As you can see, the relative positioning of the books is the same when using the physical scale versus the psychological scale but, there still is some discrepancy between the EXACT placements under the two systems. PSYCHOPHYSICAL methods examine the relationship between the placement of objects on the two scales and attempts to establish principles or laws that connect the two. On the other hand, many stimuli or scalings we want to do involve some psychological (latent) dimension of people without any connection to a direct counterpart "physical" dimension. That is, we are interested in the second scale without any reference to the first scale. Such interests are called PSYCHOLOGICAL SCALINGS, and this is what this course is primarily about. A psychological scale looks similar to what is above and may be generically represented as follows: See part C on the graph above. P> If the "dimension" is permissiveness or dogmatism or intelligence or introversion ... where do people A, B, C, and D fall along this scale? Are they in the positions shown above ... or located differently? If their relative positions are correct, are the DISTANCES amongst them correct? In general, the goals of psychological scaling are: 1) to create a meaningful and valid scale, 2) to locate persons [or objects] in their correct relative positions, and 3) to arrive at distances amongst persons [or objects] that reflect true differences amongst them.

A scaling MODEL is a plan to develp a scale on which to place people or objects. For example, a scale could be:

Low ___________________________________________ High (permissiveness)

Where do people A, B, C, and D fall on this scale? That is the task of developing a scale using some scaling method or model. While we normally want to scale people, scaling is not limited to that. Concepts or notions could be scaled: where do different educational philosophies fit in on the scale of "permissiveness"?

If your ultimate goal is to scale people on some scale (permissiveness for example), how can we do it? One way of course would be to DIRECTLY ASK THEM to place themselves on the scale. You could give them the scale above with several reference points, and then see where they place themselves. Another way would be to DIRECTLY OBSERVE them in situations where permissiveness plays a role, and then make an assessment of the extent to which he or she is "permissive". Another way would be to develop stimulus items that have been calibrated for their "degree of permissiveness" and then see which items he or she agrees with or feels are most like themselves. In this way, the subject him or herself is NOT the one to decide on the extent of permissiveness but rather, some totalling of the item calibration values. There are positives and negatives with all these approaches; what are some?

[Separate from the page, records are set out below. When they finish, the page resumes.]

-- ==== Sys2Proof/Laws/State.lean ====
section
/-! SUPPORT. One lemma per field per state update, each true by `rfl`: no later proof unfolds an update. -/

namespace Sys2Proof.Machine

/-! ### `writeSettings v s` -/

@[simp] theorem writeSettings_rst (v : Settings) (s : State) : (writeSettings v s).rst = s.rst := rfl
@[simp] theorem writeSettings_cmd (v : Settings) (s : State) : (writeSettings v s).cmd = s.cmd := rfl
@[simp] theorem writeSettings_rdIdx (v : Settings) (s : State) : (writeSettings v s).rdIdx = s.rdIdx := rfl
@[simp] theorem writeSettings_freqHz (v : Settings) (s : State) : (writeSettings v s).freqHz = s.freqHz := rfl
@[simp] theorem writeSettings_opt (v : Settings) (s : State) : (writeSettings v s).opt = s.opt := rfl
@[simp] theorem writeSettings_setIn (v : Settings) (s : State) : (writeSettings v s).setIn = s.setIn := rfl
@[simp] theorem writeSettings_settings (v : Settings) (s : State) : (writeSettings v s).settings = v := rfl
@[simp] theorem writeSettings_setValid (v : Settings) (s : State) : (writeSettings v s).setValid = true := rfl
@[simp] theorem writeSettings_words (v : Settings) (s : State) : (writeSettings v s).words = s.words := rfl
@[simp] theorem writeSettings_regValid (v : Settings) (s : State) : (writeSettings v s).regValid = false := rfl
@[simp] theorem writeSettings_status (v : Settings) (s : State) : (writeSettings v s).status = s.status := rfl
@[simp] theorem writeSettings_act (v : Settings) (s : State) : (writeSettings v s).act = s.act := rfl
@[simp] theorem writeSettings_hostWord (v : Settings) (s : State) : (writeSettings v s).hostWord = s.hostWord := rfl
@[simp] theorem writeSettings_freeCount (v : Settings) (s : State) :
    (writeSettings v s).freeCount = s.freeCount := rfl

/-! ### `writeWords ws s` -/

@[simp] theorem writeWords_rst (ws : Words) (s : State) : (writeWords ws s).rst = s.rst := rfl
@[simp] theorem writeWords_cmd (ws : Words) (s : State) : (writeWords ws s).cmd = s.cmd := rfl
@[simp] theorem writeWords_rdIdx (ws : Words) (s : State) : (writeWords ws s).rdIdx = s.rdIdx := rfl
@[simp] theorem writeWords_freqHz (ws : Words) (s : State) : (writeWords ws s).freqHz = s.freqHz := rfl
@[simp] theorem writeWords_opt (ws : Words) (s : State) : (writeWords ws s).opt = s.opt := rfl
@[simp] theorem writeWords_setIn (ws : Words) (s : State) : (writeWords ws s).setIn = s.setIn := rfl
@[simp] theorem writeWords_settings (ws : Words) (s : State) : (writeWords ws s).settings = s.settings := rfl
@[simp] theorem writeWords_setValid (ws : Words) (s : State) : (writeWords ws s).setValid = s.setValid := rfl
@[simp] theorem writeWords_words (ws : Words) (s : State) : (writeWords ws s).words = ws := rfl
@[simp] theorem writeWords_regValid (ws : Words) (s : State) : (writeWords ws s).regValid = true := rfl
@[simp] theorem writeWords_status (ws : Words) (s : State) : (writeWords ws s).status = s.status := rfl
@[simp] theorem writeWords_act (ws : Words) (s : State) : (writeWords ws s).act = s.act := rfl
@[simp] theorem writeWords_hostWord (ws : Words) (s : State) : (writeWords ws s).hostWord = s.hostWord := rfl
@[simp] theorem writeWords_freeCount (ws : Words) (s : State) : (writeWords ws s).freeCount = s.freeCount := rfl

/-! ### `writeOk s` -/

@[simp] theorem writeOk_rst (s : State) : (writeOk s).rst = s.rst := rfl
@[simp] theorem writeOk_cmd (s : State) : (writeOk s).cmd = s.cmd := rfl
@[simp] theorem writeOk_rdIdx (s : State) : (writeOk s).rdIdx = s.rdIdx := rfl
@[simp] theorem writeOk_freqHz (s : State) : (writeOk s).freqHz = s.freqHz := rfl
@[simp] theorem writeOk_opt (s : State) : (writeOk s).opt = s.opt := rfl
@[simp] theorem writeOk_setIn (s : State) : (writeOk s).setIn = s.setIn := rfl
@[simp] theorem writeOk_settings (s : State) : (writeOk s).settings = s.settings := rfl
@[simp] theorem writeOk_setValid (s : State) : (writeOk s).setValid = s.setValid := rfl
@[simp] theorem writeOk_words (s : State) : (writeOk s).words = s.words := rfl
@[simp] theorem writeOk_regValid (s : State) : (writeOk s).regValid = s.regValid := rfl
@[simp] theorem writeOk_status (s : State) : (writeOk s).status = Status.ok := rfl
@[simp] theorem writeOk_act (s : State) : (writeOk s).act = s.act := rfl
@[simp] theorem writeOk_hostWord (s : State) : (writeOk s).hostWord = s.hostWord := rfl
@[simp] theorem writeOk_freeCount (s : State) : (writeOk s).freeCount = s.freeCount := rfl

/-! ### `dropSettings s` -/

@[simp] theorem dropSettings_rst (s : State) : (dropSettings s).rst = s.rst := rfl
@[simp] theorem dropSettings_cmd (s : State) : (dropSettings s).cmd = s.cmd := rfl
@[simp] theorem dropSettings_rdIdx (s : State) : (dropSettings s).rdIdx = s.rdIdx := rfl
@[simp] theorem dropSettings_freqHz (s : State) : (dropSettings s).freqHz = s.freqHz := rfl
@[simp] theorem dropSettings_opt (s : State) : (dropSettings s).opt = s.opt := rfl
@[simp] theorem dropSettings_setIn (s : State) : (dropSettings s).setIn = s.setIn := rfl
@[simp] theorem dropSettings_settings (s : State) : (dropSettings s).settings =
    ⟨Config.freeInt s.freeCount, Config.freeFrac s.freeCount, Config.freeMod s.freeCount,
      Config.freeOutdiv s.freeCount, Config.freeBscdiv s.freeCount⟩ := rfl
@[simp] theorem dropSettings_setValid (s : State) : (dropSettings s).setValid = false := rfl
@[simp] theorem dropSettings_words (s : State) : (dropSettings s).words = s.words := rfl
@[simp] theorem dropSettings_regValid (s : State) : (dropSettings s).regValid = s.regValid := rfl
@[simp] theorem dropSettings_status (s : State) : (dropSettings s).status = s.status := rfl
@[simp] theorem dropSettings_act (s : State) : (dropSettings s).act = s.act := rfl
@[simp] theorem dropSettings_hostWord (s : State) : (dropSettings s).hostWord = s.hostWord := rfl
@[simp] theorem dropSettings_freeCount (s : State) : (dropSettings s).freeCount = s.freeCount + 1 := rfl

/-! ### `dropWords s` -/

@[simp] theorem dropWords_rst (s : State) : (dropWords s).rst = s.rst := rfl
@[simp] theorem dropWords_cmd (s : State) : (dropWords s).cmd = s.cmd := rfl
@[simp] theorem dropWords_rdIdx (s : State) : (dropWords s).rdIdx = s.rdIdx := rfl
@[simp] theorem dropWords_freqHz (s : State) : (dropWords s).freqHz = s.freqHz := rfl
@[simp] theorem dropWords_opt (s : State) : (dropWords s).opt = s.opt := rfl
@[simp] theorem dropWords_setIn (s : State) : (dropWords s).setIn = s.setIn := rfl
@[simp] theorem dropWords_settings (s : State) : (dropWords s).settings = s.settings := rfl
@[simp] theorem dropWords_setValid (s : State) : (dropWords s).setValid = s.setValid := rfl
@[simp] theorem dropWords_words (s : State) : (dropWords s).words =
    ⟨Config.freeWord s.freeCount 0, Config.freeWord s.freeCount 1, Config.freeWord s.freeCount 2,
      Config.freeWord s.freeCount 3, Config.freeWord s.freeCount 4, Config.freeWord s.freeCount 5⟩ := rfl
@[simp] theorem dropWords_regValid (s : State) : (dropWords s).regValid = false := rfl
@[simp] theorem dropWords_status (s : State) : (dropWords s).status = s.status := rfl
@[simp] theorem dropWords_act (s : State) : (dropWords s).act = s.act := rfl
@[simp] theorem dropWords_hostWord (s : State) : (dropWords s).hostWord = s.hostWord := rfl
@[simp] theorem dropWords_freeCount (s : State) : (dropWords s).freeCount = s.freeCount + 1 := rfl

/-! ### `raise .solve e s` -/

@[simp] theorem raise_solve_rst (e : BlockError) (s : State) : (raise .solve e s).rst = s.rst := rfl
@[simp] theorem raise_solve_cmd (e : BlockError) (s : State) : (raise .solve e s).cmd = s.cmd := rfl
@[simp] theorem raise_solve_rdIdx (e : BlockError) (s : State) : (raise .solve e s).rdIdx = s.rdIdx := rfl
@[simp] theorem raise_solve_freqHz (e : BlockError) (s : State) : (raise .solve e s).freqHz = s.freqHz := rfl
@[simp] theorem raise_solve_opt (e : BlockError) (s : State) : (raise .solve e s).opt = s.opt := rfl
@[simp] theorem raise_solve_setIn (e : BlockError) (s : State) : (raise .solve e s).setIn = s.setIn := rfl
@[simp] theorem raise_solve_settings (e : BlockError) (s : State) : (raise .solve e s).settings =
    ⟨Config.freeInt s.freeCount, Config.freeFrac s.freeCount, Config.freeMod s.freeCount,
      Config.freeOutdiv s.freeCount, Config.freeBscdiv s.freeCount⟩ := rfl
@[simp] theorem raise_solve_setValid (e : BlockError) (s : State) : (raise .solve e s).setValid = false := rfl
@[simp] theorem raise_solve_words (e : BlockError) (s : State) : (raise .solve e s).words = s.words := rfl
@[simp] theorem raise_solve_regValid (e : BlockError) (s : State) : (raise .solve e s).regValid = false := rfl
@[simp] theorem raise_solve_status (e : BlockError) (s : State) : (raise .solve e s).status = errorStatus e := rfl
@[simp] theorem raise_solve_act (e : BlockError) (s : State) : (raise .solve e s).act = s.act := rfl
@[simp] theorem raise_solve_hostWord (e : BlockError) (s : State) : (raise .solve e s).hostWord = s.hostWord := rfl
@[simp] theorem raise_solve_freeCount (e : BlockError) (s : State) :
    (raise .solve e s).freeCount = s.freeCount + 1 := rfl

/-! ### `raise .pack e s` -/

@[simp] theorem raise_pack_rst (e : BlockError) (s : State) : (raise .pack e s).rst = s.rst := rfl
@[simp] theorem raise_pack_cmd (e : BlockError) (s : State) : (raise .pack e s).cmd = s.cmd := rfl
@[simp] theorem raise_pack_rdIdx (e : BlockError) (s : State) : (raise .pack e s).rdIdx = s.rdIdx := rfl
@[simp] theorem raise_pack_freqHz (e : BlockError) (s : State) : (raise .pack e s).freqHz = s.freqHz := rfl
@[simp] theorem raise_pack_opt (e : BlockError) (s : State) : (raise .pack e s).opt = s.opt := rfl
@[simp] theorem raise_pack_setIn (e : BlockError) (s : State) : (raise .pack e s).setIn = s.setIn := rfl
@[simp] theorem raise_pack_settings (e : BlockError) (s : State) : (raise .pack e s).settings = s.settings := rfl
@[simp] theorem raise_pack_setValid (e : BlockError) (s : State) : (raise .pack e s).setValid = s.setValid := rfl
@[simp] theorem raise_pack_words (e : BlockError) (s : State) : (raise .pack e s).words =
    ⟨Config.freeWord s.freeCount 0, Config.freeWord s.freeCount 1, Config.freeWord s.freeCount 2,
      Config.freeWord s.freeCount 3, Config.freeWord s.freeCount 4, Config.freeWord s.freeCount 5⟩ := rfl
@[simp] theorem raise_pack_regValid (e : BlockError) (s : State) : (raise .pack e s).regValid = false := rfl
@[simp] theorem raise_pack_status (e : BlockError) (s : State) : (raise .pack e s).status = errorStatus e := rfl
@[simp] theorem raise_pack_act (e : BlockError) (s : State) : (raise .pack e s).act = s.act := rfl
@[simp] theorem raise_pack_hostWord (e : BlockError) (s : State) : (raise .pack e s).hostWord = s.hostWord := rfl
@[simp] theorem raise_pack_freeCount (e : BlockError) (s : State) :
    (raise .pack e s).freeCount = s.freeCount + 1 := rfl

/-! ### `resetBlock s` -/

@[simp] theorem resetBlock_rst (s : State) : (resetBlock s).rst = s.rst := rfl
@[simp] theorem resetBlock_cmd (s : State) : (resetBlock s).cmd = s.cmd := rfl
@[simp] theorem resetBlock_rdIdx (s : State) : (resetBlock s).rdIdx = s.rdIdx := rfl
@[simp] theorem resetBlock_freqHz (s : State) : (resetBlock s).freqHz = s.freqHz := rfl
@[simp] theorem resetBlock_opt (s : State) : (resetBlock s).opt = s.opt := rfl
@[simp] theorem resetBlock_setIn (s : State) : (resetBlock s).setIn = s.setIn := rfl
@[simp] theorem resetBlock_settings (s : State) : (resetBlock s).settings = Settings.zero := rfl
@[simp] theorem resetBlock_setValid (s : State) : (resetBlock s).setValid = false := rfl
@[simp] theorem resetBlock_words (s : State) : (resetBlock s).words = Words.zero := rfl
@[simp] theorem resetBlock_regValid (s : State) : (resetBlock s).regValid = false := rfl
@[simp] theorem resetBlock_status (s : State) : (resetBlock s).status = Status.ok := rfl
@[simp] theorem resetBlock_act (s : State) : (resetBlock s).act = s.act := rfl
@[simp] theorem resetBlock_hostWord (s : State) : (resetBlock s).hostWord = s.hostWord := rfl
@[simp] theorem resetBlock_freeCount (s : State) : (resetBlock s).freeCount = s.freeCount := rfl

end Sys2Proof.Machine
end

A general schematic (see graph E above ... yeah, I know I got them labelled wrong!) for a scaling problem can be represented (in a simple form) as above. When scaling, there are at least 3 diminsions that come into play: people or objects, stimuli, and responses. "People" are those who you want to scale (P1, P2, etc.), by presenting them with various stimuli (S1, S2, etc.), and based on that ... people make responses (R1, R2, etc.) to the stimuli.

One example would be the presentation of the S1 ... "A good teacher gives assignments back in a timely manner"; that you give to P1 (Joe), who then makes R1 ... "I agree with that". Another example would be to present S1 and S2 simultaneously (two different objects) to P1, and ask which object is heavier ... "P1 says S2 is heavier".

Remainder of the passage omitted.